Amendments Nos. 99 and 100 make clear that it is the regulator that decides which of its burdens are unnecessary as a result of that review. I turn to Amendments Nos. 102, 103 and 104. My noble friends Lord Berkeley and Lord Borrie expressed in Committee concern that the mechanism by which the duty is applied—a ministerial order made under powers conferred in Clause 71—may be perceived to be an interference with regulators’ independence. That was never our intention, but the concern was shared by a number of regulators. As a result of discussions with those regulators, the Gas and Electricity Markets Authority, the Office of Fair Trading, the Office of Rail Regulation, the Postal Services Commission and the Water Services Regulatory Authority have all asked to have the duty in Clause 70 applied to them immediately via the Bill. This will avoid any potential perception of ministerial interference by this duty in the future. Amendment No. 102 answers that request and applies a duty to them.

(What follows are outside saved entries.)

-- ==== Sys2Proof/Laws/PerInstr.lean ====
section
/-! SUPPORT. The family RoundTrip: what an operation encodes to decodes to it, one lemma per constructor of Instr. -/

namespace Sys2Proof.Laws.RoundTrip

/-- A well-formed operation is read back from its encoding at every `phaseCount` at which its class arises
(30_encoding.md R101, R104 to R107, R113). -/
def Statement (i : Instr) : Prop :=
  wellFormed i = true → ∀ ph, arisesAt i ph = true → decode ph (encode i) = .ok i

theorem i2cStop (da st rw bf : Bool) : Statement (.i2cStop da st rw bf) := by
  intro _ ph _
  simp [decode, encode, decodeEvent]

theorem i2cWaddr (st bf : Bool) : Statement (.i2cWaddr st bf) := by
  intro _ ph _
  simp [decode, encode, decodeEvent]

theorem i2cAhi (st bf : Bool) : Statement (.i2cAhi st bf) := by
  intro _ ph h
  have h1 : phaseInt ph = -1 := by simpa [arisesAt] using h
  have hp : ph = .address := phaseInt_injective h1
  subst hp
  simp [decode, encode, decodeEvent, nextPhase]

theorem i2cAlo (st bf : Bool) : Statement (.i2cAlo st bf) := by
  intro _ ph h
  have h1 : phaseInt ph = 0 := by simpa [arisesAt] using h
  have hp : ph = .data 0 := phaseInt_injective h1
  subst hp
  simp [decode, encode, decodeEvent, nextPhase, satInc]

theorem i2cWdata (st bf : Bool) : Statement (.i2cWdata st bf) := by
  intro _ ph h
  have h1 : 1 ≤ phaseInt ph := by simpa [arisesAt] using h
  have h2 := phaseInt_nextPhase_true ph
  simp only [decode, encode, decodeEvent, statP_packStat, statRW_packStat, statDA_packStat, statS_packStat, statBF_packStat]
  cases hn : nextPhase true ph with
  | address => exact absurd hn (nextPhase_true_ne ph)
  | data i =>
    have hi : (2 : Int) ≤ (i.val : Int) := by
      have : phaseInt (.data i) = (i.val : Int) := rfl
      rw [← this, ← hn, h2]; omega
    have h3 : ¬ i.val = 0 ∧ ¬ i.val = 1 := by omega
    simp [h3]

theorem i2cRaddr (st bf : Bool) : Statement (.i2cRaddr st bf) := by
  intro _ ph _
  simp [decode, encode, decodeEvent]

theorem i2cRnext (st bf : Bool) : Statement (.i2cRnext st bf) := by
  intro _ ph _
  simp [decode, encode, decodeEvent]

theorem init (p : Nat) : Statement (.init p) := by
  intro h ph _
  have hp : p < 16 := by simpa [wellFormed, portFits] using h
  simp [decode, encode, bareCode, decodeCommand, bare, hp]

theorem flush (p : Nat) : Statement (.flush p) := by
  intro h ph _
  have hp : p < 16 := by simpa [wellFormed, portFits] using h
  simp [decode, encode, bareCode, decodeCommand, bare, hp]

theorem tick (p : Nat) : Statement (.tick p) := by
  intro h ph _
  have hp : p < 16 := by simpa [wellFormed, portFits] using h
  simp [decode, encode, bareCode, decodeCommand, bare, hp]

theorem get (p : Nat) : Statement (.get p) := by
  intro h ph _
  have hp : p < 16 := by simpa [wellFormed, portFits] using h
  simp [decode, encode, bareCode, decodeCommand, bare, hp]

theorem peek (p : Nat) : Statement (.peek p) := by
  intro h ph _
  have hp : p < 16 := by simpa [wellFormed, portFits] using h
  simp [decode, encode, bareCode, decodeCommand, bare, hp]

theorem inrdy (p : Nat) : Statement (.inrdy p) := by
  intro h ph _
  have hp : p < 16 := by simpa [wellFormed, portFits] using h
  simp [decode, encode, bareCode, decodeCommand, bare, hp]

theorem outrdy (p : Nat) : Statement (.outrdy p) := by
  intro h ph _
  have hp : p < 16 := by simpa [wellFormed, portFits] using h
  simp [decode, encode, bareCode, decodeCommand, bare, hp]

theorem getlc (p : Nat) : Statement (.getlc p) := by
  intro h ph _
  have hp : p < 16 := by simpa [wellFormed, portFits] using h
  simp [decode, encode, bareCode, decodeCommand, bare, hp]

theorem put (p : Nat) (b : Byte) : Statement (.put p b) := by
  intro h ph _
  have hp : p < 16 := by simpa [wellFormed, portFits] using h
  simp [decode, encode, bareCode, decodeCommand, bare, hp]

theorem setlc (p : Nat) (c : LineCoding) : Statement (.setlc p c) := by
  intro h ph _
  have hp : p < 16 := by simpa [wellFormed, portFits] using h
  simp [decode, encode, decodeCommand, hp]

theorem setcls (p : Nat) (dtr rts : Bool) : Statement (.setcls p dtr rts) := by
  intro h ph _
  have hp : p < 16 := by simpa [wellFormed, portFits] using h
  have h0 : ∀ d : Byte, (cmdWord 0xA p d).getLsbD 0 = d.getLsbD 0 := by
    intro d
    simp only [cmdWord, BitVec.getLsbD_append, show 0 < 8 by decide, if_true]
  have h1 : ∀ d : Byte, (cmdWord 0xA p d).getLsbD 1 = d.getLsbD 1 := by
    intro d
    simp only [cmdWord, BitVec.getLsbD_append, show 1 < 8 by decide, if_true]
  simp only [decode, encode, bareCode, decodeCommand, cmdOp_cmdWord _ _ _ (show 0xA < 16 by decide) hp,
    cmdPort_cmdWord _ _ _ (show 0xA < 16 by decide) hp, h0, h1, bare]
  cases dtr <;> cases rts <;> rfl

theorem i2creset : Statement .i2creset := by
  intro _ ph _
  rfl

theorem asget (a : Addr) : Statement (.asget a) := by
  intro _ ph _
  simp [decode, encode, decodeCommand]

theorem asset (a : Addr) (v : Byte) : Statement (.asset a v) := by
  intro _ ph _
  simp [decode, encode, decodeCommand]

theorem reserved (w : BitVec 16) : Statement (.reserved w) := by
  intro h ph _
  have hw : 0xE000 ≤ w.toNat := by simpa [wellFormed, reservedWord] using h
  have hlt := w.isLt
  have ho : cmdOp w = 14 ∨ cmdOp w = 15 := by rw [cmdOp_eq]; omega
  simp only [decode, encode, decodeCommand]
  rcases ho with ho | ho <;> rw [ho] <;> rfl

end Sys2Proof.Laws.RoundTrip
end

The economic regulators to which we are applying the duty have significant regulatory powers in respect of a large part of the UK economy. Not including the OFT, we are dealing with a regulated sector worth more than £38 billion per year to the UK economy. Administrative burdens alone, for example imposed by the OFT and Ofgem, amount to more than £64 million. Ofcom, which regulates the telecoms and communications sector, is subject to a duty that is similar to the duty in Part 4. It has reported in its simplification plan a reduction of burdens on business of around £3.5 million in 2007. If we could replicate even a small proportion of that in other parts of the economy through the removal of unnecessary burdens, the Bill will have proved its worth. The amendment will also implement a recommendation made in the recent Select Committee report on economic regulators by statutorily requiring those regulators to remove regulatory burdens wherever possible.

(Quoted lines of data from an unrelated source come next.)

-- ==== Sys2Proof/Tests/Slice0.lean ====
section
/-! SUPPORT. Small tests: well-formedness, decoding of written-out words, one step of each operation against 95_test_vectors.md
and the cited rules, and for each obligation with hypotheses a state and operands that meet them. -/

namespace Sys2Proof.Tests

-- one thread per file is enough here, and keeps the memory of the check small
set_option Elab.async false

open Sys2Proof Sys2Proof.Machine

/-! ## Start states -/

/-- S0 of 95_test_vectors.md, section 0. -/
def s0 : State :=
  { State.reset with
    params := ⟨16, 3, 12000000, (List.range 1024).map (fun i => BitVec.ofNat 8 (i % 251)), .shadowOnly, true⟩
    mem := (List.range 16).map (fun i => (0x700 + i, 0x30))
    telem := [⟨true, 0x07, 0x0123⟩, ⟨false, 0x00, 0x0000⟩, ⟨true, 0xFF, 0xBEEF⟩, ⟨true, 0x01, 0x00FF⟩] }

/-- A port as `INIT` leaves it with `N = 16` (section 0, S1). -/
def port1 : Port := initPort 16 Port.reset

/-- S1 with port 0 replaced. -/
def st (q : Port) : State := { s0 with ports := [q, port1] }

/-- S0 with an event pending. -/
def ev (stat : BitVec 5) (rx : Byte) (ph : Phase) (pointer : Addr) : State :=
  { s0 with dec := { s0.dec with
      stat := stat, rxReg := rx, phaseCount := ph, pointer := pointer, shadow := 0x0410, stagedValue := 0x33, sclHeld := true }
            sched := [.dec] }

/-- The next state, if there is one. -/
def nextOf : Result → Option State
  | .next t => some t
  | _ => none

/-- One field after an operation. -/
def after {α : Type} (r : Result) (f : State → α) : Option α := (nextOf r).map f

/-- Port 0 after an operation. -/
def port0 {α : Type} (r : Result) (f : Port → α) : Option α := (nextOf r).bind (fun t => t.ports[0]?.map f)

theorem nextOf_isSome {r : Result} (h : (nextOf r).isSome = true) : ∃ t, r = .next t := by
  cases r with
  | next t => exact ⟨t, rfl⟩
  | fault f => cases h
  | refused f => cases h

/-! ## Well-formedness: an ill-formed term for each check -/

/-- A port number of 16 does not fit `cmd[11:8]` (R105), in any command that has one. -/
theorem test_ill_formed_ports :
    [Instr.init 16, .put 16 0, .flush 16, .tick 16, .get 16, .peek 16, .inrdy 16, .outrdy 16, .setlc 16 ⟨9600, .one, .none, 8⟩,
      .getlc 16, .setcls 16 true true].all (fun i => !wellFormed i) = true := by decide

/-- 0xDFFF has `op` 0xD, which is not reserved (R106, R108 (a)). -/
theorem test_ill_formed_reserved : wellFormed (.reserved 0xDFFF) = false := by decide

theorem test_well_formed_boundaries : wellFormed (.put 15 0xFF) = true ∧ wellFormed (.reserved 0xE000) = true := by decide
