-- ==== Sys2Proof/Syntax.lean ====
section
/-! DEFINITION. The commands of the module: one constructor for each row of the table of operations and events. -/

namespace Sys2Proof
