/-- Lines of the object tables of chapter 06. -/
def dict06_a : List Row := [
  ⟨0x3080, 0x100, 16, 1, 0x1, 0x1, 2, 0, 0x0, (0), (255), 0, 1, false, false, false, false⟩,  -- 3b80:01 CURRENT_LVL
  ⟨0x3080, 0x100, 16, 1, 0x2, 0x2, 2, 2, 0x0, (0), (15), 0, 1, false, false, false, false⟩,  -- 3b80:02 LVL_SELECT
  ⟨0x3080, 0x100, 16, 1, 0x3, 0x3, 1, 2, 0x0, (0), (1), 0, 1, false, false, false, false⟩,  -- 3b80:03 LOAD_REQUEST
  ⟨0x3080, 0x100, 16, 1, 0x4, 0x4, 4, 0, 0x0, (0), (4294967295), 0, 1, false, false, false, false⟩,  -- 3b80:04 LOAD_COUNT
  ⟨0x3080, 0x100, 16, 1, 0x5, 0x5, 2, 5, 0x0, (0), (255), 0, 1, false, false, false, false⟩,  -- 3b80:05 LOAD_RIDGE
  ⟨0x3080, 0x100, 16, 1, 0x6, 0x6, 1, 1, 0x1, (0), (1), 0, 1, false, false, false, false⟩,  -- 3b80:06 COMMIT_LOAD
  ⟨0x3080, 0x100, 16, 1, 0x7, 0x7, 2, 0, 0x3, (0), (255), 0, 1, false, false, false, false⟩,  -- 3b80:07 CLEAR_STATE
  ⟨0x3081, 0x100, 16, 1, 0x1, 0x1, 4, 1, 0x2710, (1000), (100000), 0, 1, false, false, false, false⟩,  -- 3b81:01 RB_TOL_LEVEL
  ⟨0x3081, 0x100, 16, 1, 0x2, 0x2, 2, 1, 0x3, (2), (8), 0, 1, false, false, false, false⟩,  -- 3b81:02 RB_TOL_GUARD
  ⟨0x3081, 0x100, 16, 1, 0x3, 0x3, 4, 0, 0x0, (0), (4294967295), 0, 1, false, false, false, false⟩,  -- 3b81:03 RB_FRAMES
  ⟨0x30E1, 0x100, 16, 1, 0x1, 0x1, 3, 5, 0x0, (0), (1023), 0, 1, false, false, false, false⟩,  -- 3bE1:01 BLANK_TIME
  ⟨0x30E1, 0x100, 16, 1, 0x2, 0x2, 3, 5, 0x0, (0), (65535), 0, 1, false, false, false, false⟩,  -- 3bE1:02 BLANK_EDGE_MASK
  ⟨0x30E1, 0x100, 16, 1, 0x3, 0x3, 1, 0, 0x0, (0), (1), 0, 1, false, false, false, false⟩,  -- 3bE1:03 BLANK_ACTIVE
  ⟨0x30E1, 0x100, 16, 1, 0x4, 0x4, 3, 5, 0x0, (0), (65535), 0, 1, false, false, false, false⟩,  -- 3bE1:04 WAKE_MASK
  ⟨0x30E1, 0x100, 16, 1, 0x5, 0x5, 1, 0, 0x0, (0), (1), 0, 1, false, false, false, false⟩,  -- 3bE1:05 BAY_TRIP
  ⟨0x30E1, 0x100, 16, 1, 0x6, 0x6, 2, 0, 0xFF, (0), (255), 0, 1, false, false, false, false⟩,  -- 3bE1:06 BAY_TRIP_SOURCE
  ⟨0x4000, 0x40, 256, 1, 0x1, 0x1, 2, 5, 0x0, (0), (1), 0, 1, false, false, false, false⟩,  -- ch + 00:01 OFF_MODE
  ⟨0x4000, 0x40, 256, 1, 0x2, 0x2, 1, 5, 0x0, (0), (1), 0, 1, false, false, false, false⟩,  -- ch + 00:02 LOAD_EN
  ⟨0x4000, 0x40, 256, 1, 0x3, 0x3, 3, 5, 0x0, (0), (4095), 0, 1, false, false, false, false⟩,  -- ch + 00:03 IOL
  ⟨0x4000, 0x40, 256, 1, 0x4, 0x4, 3, 5, 0x0, (0), (4095), 0, 1, false, false, false, false⟩,  -- ch + 00:04 IOH
  ⟨0x4000, 0x40, 256, 1, 0x5, 0x5, 3, 0, 0x31, (0), (65535), 0, 1, false, false, false, false⟩,  -- ch + 00:05 INHIBIT_CAUSE
  ⟨0x4000, 0x40, 256, 1, 0x6, 0x6, 2, 0, 0x0, (0), (255), 0, 1, false, false, false, false⟩,  -- ch + 00:06 SELECTOR
  ⟨0x4001, 0x40, 256, 16, 0x1, 0x1, 4, 5, 0x10000, (0), (262143), 0, 1, true, false, false, false⟩,  -- ch + 01 to ch + 10:01–08 LEVEL_SET
  ⟨0x4001, 0x40, 256, 16, 0x2, 0x2, 4, 5, 0x10000, (0), (262143), 0, 1, true, false, false, false⟩,  -- ch + 01 to ch + 10:01–08 LEVEL_SET
  ⟨0x4001, 0x40, 256, 16, 0x3, 0x3, 4, 5, 0x10000, (0), (262143), 0, 1, true, false, false, false⟩,  -- ch + 01 to ch + 10:01–08 LEVEL_SET
  ⟨0x4001, 0x40, 256, 16, 0x4, 0x4, 4, 5, 0x10000, (0), (262143), 0, 1, true, false, false, false⟩,  -- ch + 01 to ch + 10:01–08 LEVEL_SET
  ⟨0x4001, 0x40, 256, 16, 0x5, 0x5, 4, 5, 0x10000, (0), (262143), 0, 1, true, false, false, false⟩,  -- ch + 01 to ch + 10:01–08 LEVEL_SET
  ⟨0x4001, 0x40, 256, 16, 0x6, 0x6, 4, 5, 0x36666, (0), (262143), 0, 1, true, false, false, false⟩,  -- ch + 01 to ch + 10:01–08 LEVEL_SET
  ⟨0x4001, 0x40, 256, 16, 0x7, 0x7, 4, 5, 0x999A, (0), (262143), 0, 1, true, false, false, false⟩,  -- ch + 01 to ch + 10:01–08 LEVEL_SET
  ⟨0x4001, 0x40, 256, 16, 0x8, 0x8, 4, 5, 0x10000, (0), (262143), 0, 1, true, false, false, false⟩,  -- ch + 01 to ch + 10:01–08 LEVEL_SET
  ⟨0x4001, 0x40, 256, 16, 0x9, 0x9, 13, 5, 0x0, (32), (32), 0, 1, true, false, false, false⟩,  -- ch + 01 to ch + 10:09 SET_BLOCK
  ⟨0x4011, 0x40, 256, 1, 0x1, 0x1, 4, 4, 0x10000, (0), (262143), 0, 1, false, false, false, false⟩,  -- ch + 11:01–08 CLEAR_CODE
  ⟨0x4011, 0x40, 256, 1, 0x2, 0x2, 4, 4, 0x10000, (0), (262143), 0, 1, false, false, false, false⟩,  -- ch + 11:01–08 CLEAR_CODE
  ⟨0x4011, 0x40, 256, 1, 0x3, 0x3, 4, 4, 0x10000, (0), (262143), 0, 1, false, false, false, false⟩,  -- ch + 11:01–08 CLEAR_CODE
  ⟨0x4011, 0x40, 256, 1, 0x4, 0x4, 4, 4, 0x10000, (0), (262143), 0, 1, false, false, false, false⟩,  -- ch + 11:01–08 CLEAR_CODE
  ⟨0x4011, 0x40, 256, 1, 0x5, 0x5, 4, 4, 0x10000, (0), (262143), 0, 1, false, false, false, false⟩,  -- ch + 11:01–08 CLEAR_CODE
  ⟨0x4011, 0x40, 256, 1, 0x6, 0x6, 4, 4, 0x36666, (0), (262143), 0, 1, false, false, false, false⟩,  -- ch + 11:01–08 CLEAR_CODE
  ⟨0x4011, 0x40, 256, 1, 0x7, 0x7, 4, 4, 0x999A, (0), (262143), 0, 1, false, false, false, false⟩,  -- ch + 11:01–08 CLEAR_CODE
  ⟨0x4011, 0x40, 256, 1, 0x8, 0x8, 4, 4, 0x10000, (0), (262143), 0, 1, false, false, false, false⟩,  -- ch + 11:01–08 CLEAR_CODE
  ⟨0x4011, 0x40, 256, 1, 0x9, 0x9, 4, 0, 0x10000, (0), (4294967295), 0, 1, false, false, false, false⟩  -- ch + 11:09–10 OUTPUT_CODE
]

/-- Lines of the object tables of chapter 06. -/
def dict06_b : List Row := [
  ⟨0x4011, 0x40, 256, 1, 0xA, 0xA, 4, 0, 0x10000, (0), (4294967295), 0, 1, false, false, false, false⟩,  -- ch + 11:09–10 OUTPUT_CODE
  ⟨0x4011, 0x40, 256, 1, 0xB, 0xB, 4, 0, 0x10000, (0), (4294967295), 0, 1, false, false, false, false⟩,  -- ch + 11:09–10 OUTPUT_CODE
  ⟨0x4011, 0x40, 256, 1, 0xC, 0xC, 4, 0, 0x10000, (0), (4294967295), 0, 1, false, false, false, false⟩,  -- ch + 11:09–10 OUTPUT_CODE
  ⟨0x4011, 0x40, 256, 1, 0xD, 0xD, 4, 0, 0x10000, (0), (4294967295), 0, 1, false, false, false, false⟩,  -- ch + 11:09–10 OUTPUT_CODE
  ⟨0x4011, 0x40, 256, 1, 0xE, 0xE, 4, 0, 0x36666, (0), (4294967295), 0, 1, false, false, false, false⟩,  -- ch + 11:09–10 OUTPUT_CODE
  ⟨0x4011, 0x40, 256, 1, 0xF, 0xF, 4, 0, 0x999A, (0), (4294967295), 0, 1, false, false, false, false⟩,  -- ch + 11:09–10 OUTPUT_CODE
  ⟨0x4011, 0x40, 256, 1, 0x10, 0x10, 4, 0, 0x10000, (0), (4294967295), 0, 1, false, false, false, false⟩,  -- ch + 11:09–10 OUTPUT_CODE
  ⟨0x4011, 0x40, 256, 1, 0x11, 0x11, 4, 0, 0x10000, (0), (4294967295), 0, 1, false, false, false, false⟩,  -- ch + 11:11–18 SHADOW_CODE
  ⟨0x4011, 0x40, 256, 1, 0x12, 0x12, 4, 0, 0x10000, (0), (4294967295), 0, 1, false, false, false, false⟩,  -- ch + 11:11–18 SHADOW_CODE
  ⟨0x4011, 0x40, 256, 1, 0x13, 0x13, 4, 0, 0x10000, (0), (4294967295), 0, 1, false, false, false, false⟩,  -- ch + 11:11–18 SHADOW_CODE
  ⟨0x4011, 0x40, 256, 1, 0x14, 0x14, 4, 0, 0x10000, (0), (4294967295), 0, 1, false, false, false, false⟩,  -- ch + 11:11–18 SHADOW_CODE
  ⟨0x4011, 0x40, 256, 1, 0x15, 0x15, 4, 0, 0x10000, (0), (4294967295), 0, 1, false, false, false, false⟩,  -- ch + 11:11–18 SHADOW_CODE
  ⟨0x4011, 0x40, 256, 1, 0x16, 0x16, 4, 0, 0x36666, (0), (4294967295), 0, 1, false, false, false, false⟩,  -- ch + 11:11–18 SHADOW_CODE
  ⟨0x4011, 0x40, 256, 1, 0x17, 0x17, 4, 0, 0x999A, (0), (4294967295), 0, 1, false, false, false, false⟩,  -- ch + 11:11–18 SHADOW_CODE
  ⟨0x4011, 0x40, 256, 1, 0x18, 0x18, 4, 0, 0x10000, (0), (4294967295), 0, 1, false, false, false, false⟩,  -- ch + 11:11–18 SHADOW_CODE
  ⟨0x4012, 0x40, 256, 1, 0x1, 0x1, 3, 1, 0x340, (0), (1023), 0, 1, true, false, false, false⟩,  -- ch + 12:01 VG_HI
  ⟨0x4012, 0x40, 256, 1, 0x2, 0x2, 3, 1, 0x80, (0), (1023), 0, 1, true, false, false, false⟩,  -- ch + 12:02 VG_LO
  ⟨0x4012, 0x40, 256, 1, 0x3, 0x3, 2, 1, 0x1, (0), (3), 0, 1, true, false, false, false⟩,  -- ch + 12:03 HYST
  ⟨0x4012, 0x40, 256, 1, 0x4, 0x4, 2, 5, 0x1, (0), (2), 0, 1, false, false, false, false⟩,  -- ch + 12:04 SCOPE_HI
  ⟨0x4012, 0x40, 256, 1, 0x5, 0x5, 2, 5, 0x1, (0), (2), 0, 1, false, false, false, false⟩,  -- ch + 12:05 SCOPE_LO
  ⟨0x4012, 0x40, 256, 1, 0x6, 0x6, 3, 0, 0x33, (0), (65535), 0, 1, false, false, false, false⟩,  -- ch + 12:06 GUARD_STATE
  ⟨0x4012, 0x40, 256, 1, 0x7, 0x7, 1, 2, 0x0, (0), (1), 0, 1, false, false, false, false⟩,  -- ch + 12:07 TRIP_CLEAR
  ⟨0x4012, 0x40, 256, 1, 0x8, 0x8, 4, 0, 0x0, (0), (4294967295), 0, 1, false, false, false, false⟩,  -- ch + 12:08 TRIP_COUNT
  ⟨0x4013, 0x40, 256, 1, 0x1, 0x1, 2, 1, 0x0, (0), (3), 0, 1, false, false, false, false⟩,  -- ch + 13:01 PMU_MODE
  ⟨0x4013, 0x40, 256, 1, 0x2, 0x2, 2, 1, 0x4, (0), (4), 0, 1, false, false, false, false⟩,  -- ch + 13:02 PMU_RANGE
  ⟨0x4013, 0x40, 256, 1, 0x3, 0x3, 4, 1, 0x10000, (0), (262143), 0, 1, false, false, true, false⟩,  -- ch + 13:03 PMU_FORCE
  ⟨0x4013, 0x40, 256, 1, 0x4, 0x4, 3, 1, 0x10, (1), (4096), 0, 1, false, false, false, false⟩,  -- ch + 13:04 MEAS_COUNT
  ⟨0x4013, 0x40, 256, 1, 0x5, 0x5, 4, 1, 0x0, (0), (1000000), 0, 1, false, false, false, false⟩,  -- ch + 13:05 MEAS_DELAY
  ⟨0x4013, 0x40, 256, 1, 0x6, 0x6, 1, 2, 0x0, (0), (1), 0, 1, false, false, true, false⟩,  -- ch + 13:06 MEAS_START
  ⟨0x4013, 0x40, 256, 1, 0x7, 0x7, 2, 0, 0x0, (0), (255), 0, 1, false, false, true, false⟩,  -- ch + 13:07 MEAS_STATUS
  ⟨0x4013, 0x40, 256, 1, 0x8, 0x8, 11, 0, 0x0, (0), (18446744073709551615), 0, 1, false, false, true, false⟩,  -- ch + 13:08 MEAS_RESULT
  ⟨0x4013, 0x40, 256, 1, 0x9, 0x9, 2, 0, 0x0, (0), (255), 0, 1, false, false, false, false⟩,  -- ch + 13:09 PMU_FLAGS
  ⟨0x4014, 0x40, 256, 1, 0x1, 0x1, 3, 0, 0x0, (0), (65535), 0, 1, false, false, false, false⟩,  -- ch + 14:01 RB_MISMATCH
  ⟨0x4014, 0x40, 256, 1, 0x2, 0x2, 8, 0, 0x0, (-2147483648), (2147483647), 0, 1, false, false, false, false⟩  -- ch + 14:02 RB_LAST_ERROR
]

The amendment tabled by the noble Lord, Lord Razzall, and the noble Baroness, Lady Wilcox, would remove this part of the Bill altogether. That would remove a key tool for securing the removal of regulatory burdens for a significant proportion of the economy and would frustrate the implementation of the House of Lords Select Committee’s clear recommendation. We previously assured noble Lords that we did not intend for the duty to be applied to the competition functions of the regulators in a way that would give scope to undermine or second guess their decisions. In fact, we have gone rather further. To address the concerns of my noble friend Lord Borrie, we have excluded any functions that are carried out under competition law. Other than the regulators detailed in Amendment No. 102, the duty will not be applied to any other regulators, including local authorities, via the Bill. The duty will be applied only where and when appropriate by order, and the orders will be agreed by Parliament. I beg to move.

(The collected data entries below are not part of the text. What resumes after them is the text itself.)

-- ==== Sys2Proof/Machine/Bits.lean ====
section
/-! DEFINITION. Bit fields, sign, rounding and byte order: the helpers every chapter's layouts are read with (R352). -/

namespace Sys2Proof.Machine

/-- Field of `w` bits at bit `lo` of a value. -/
def fieldOf (v lo w : Nat) : Nat := (v >>> lo) % 2 ^ w

/-- A value with bit `i` set. -/
def orBit (v i : Nat) : Nat := v ||| (1 <<< i)

/-- A value with bit `i` clear. -/
def clrBit (v i : Nat) : Nat := if v.testBit i then v - 1 <<< i else v

/-- A value with bit `i` made `on`. -/
def putBit (v i : Nat) (on : Bool) : Nat := if on then orBit v i else clrBit v i

/-- The number of bits set among the lowest `n` bits. -/
def popCount (v : Nat) : Nat → Nat
  | 0 => 0
  | n + 1 => popCount v n + (if v.testBit n then 1 else 0)

/-- The lowest bit set among the lowest `n` bits. -/
def lowestBit (v n : Nat) : Option Nat := (List.range n).find? (fun i => v.testBit i)

/-- The signed value of a two's complement word of `w` bits (R352). -/
def toSigned (w v : Nat) : Int := if v.testBit (w - 1) then (v : Int) - 2 ^ w else (v : Int)

/-- The two's complement word of `w` bits of a signed value (R352). -/
def ofSigned (w : Nat) (i : Int) : Nat := (i % (2 ^ w : Int)).toNat

/-- The value of bytes sent least significant byte first (R352). -/
def ofBytes : Bytes → Nat
  | [] => 0
  | b :: bs => b.toNat + 256 * ofBytes bs

/-- A value as `n` bytes, least significant byte first (R352). -/
def toBytes : Nat → Nat → Bytes
  | 0, _ => []
  | n + 1, v => BitVec.ofNat 8 v :: toBytes n (v / 256)

/-- A saturating sum at a width in bits: a "saturating count" stops at its highest value. -/
def satAdd (w v d : Nat) : Nat := min (v + d) (2 ^ w - 1)

/-- Quotient rounded to the nearest integer, exact halves away from zero (R117). -/
def roundDiv (n : Int) (d : Nat) : Int :=
  if n < 0 then -(((-n).toNat * 2 + d) / (2 * d) : Nat) else ((n.toNat * 2 + d) / (2 * d) : Nat)

/-- Quotient rounded up. -/
def ceilDiv (n d : Nat) : Nat := (n + d - 1) / d

/-- Bytes `off` to `off + len - 1` of a string of bytes. -/
def slice (bs : Bytes) (off len : Nat) : Bytes := (bs.drop off).take len

/-- A string of bytes cut into chunks of `n` bytes; the fuel bounds the number of chunks. -/
def chunks (n : Nat) : Nat → Bytes → List Bytes
  | 0, _ => []
  | f + 1, bs => if bs.isEmpty then [] else bs.take n :: chunks n f (bs.drop n)

/-- The last `n` elements of a list: a log that keeps its most recent records. -/
def lastN {α : Type} (n : Nat) (l : List α) : List α := l.drop (l.length - n)

/-- The first element that satisfies the test, with the list that is left without it. -/
def takeFirst {α : Type} (p : α → Bool) : List α → Option (α × List α)
  | [] => none
  | x :: xs => if p x then some (x, xs) else (takeFirst p xs).map (fun r => (r.1, x :: r.2))

end Sys2Proof.Machine
end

Lord Razzall: My Lords, I am not sure whether I will be popular or unpopular if I take this debate through 10.40 pm; or with whom I will be popular. I cannot guarantee to speak for as long as various other noble Lords, but I will try my best.
I very much welcome the remarks made by the noble Baroness. As she will be aware, we tabled amendments that would effectively have deleted Part 4. We did so for two reasons: first, for the reason of substance, which has been very much dealt with by the noble Baroness; and, secondly, we were concerned by the procedure that had been followed regarding Part 4. It is not often that I get confused between substance and procedure, but in this case it is a particular pity that the noble Lord, Lord Neill of Bladen, is no longer in his place, because he rather admonished me on why he had not got involved in the pre-legislative scrutiny. It is important, and I have congratulated the Minister’s department over the years on the way in which it has developed pre-legislative scrutiny and consultation on quite important Bills. The problem with Part 4 is that, although there was extensive consultation and scrutiny regarding the Macrory proposals and the Bill, Part 4 was very much tacked on at the end without any appropriate consultation.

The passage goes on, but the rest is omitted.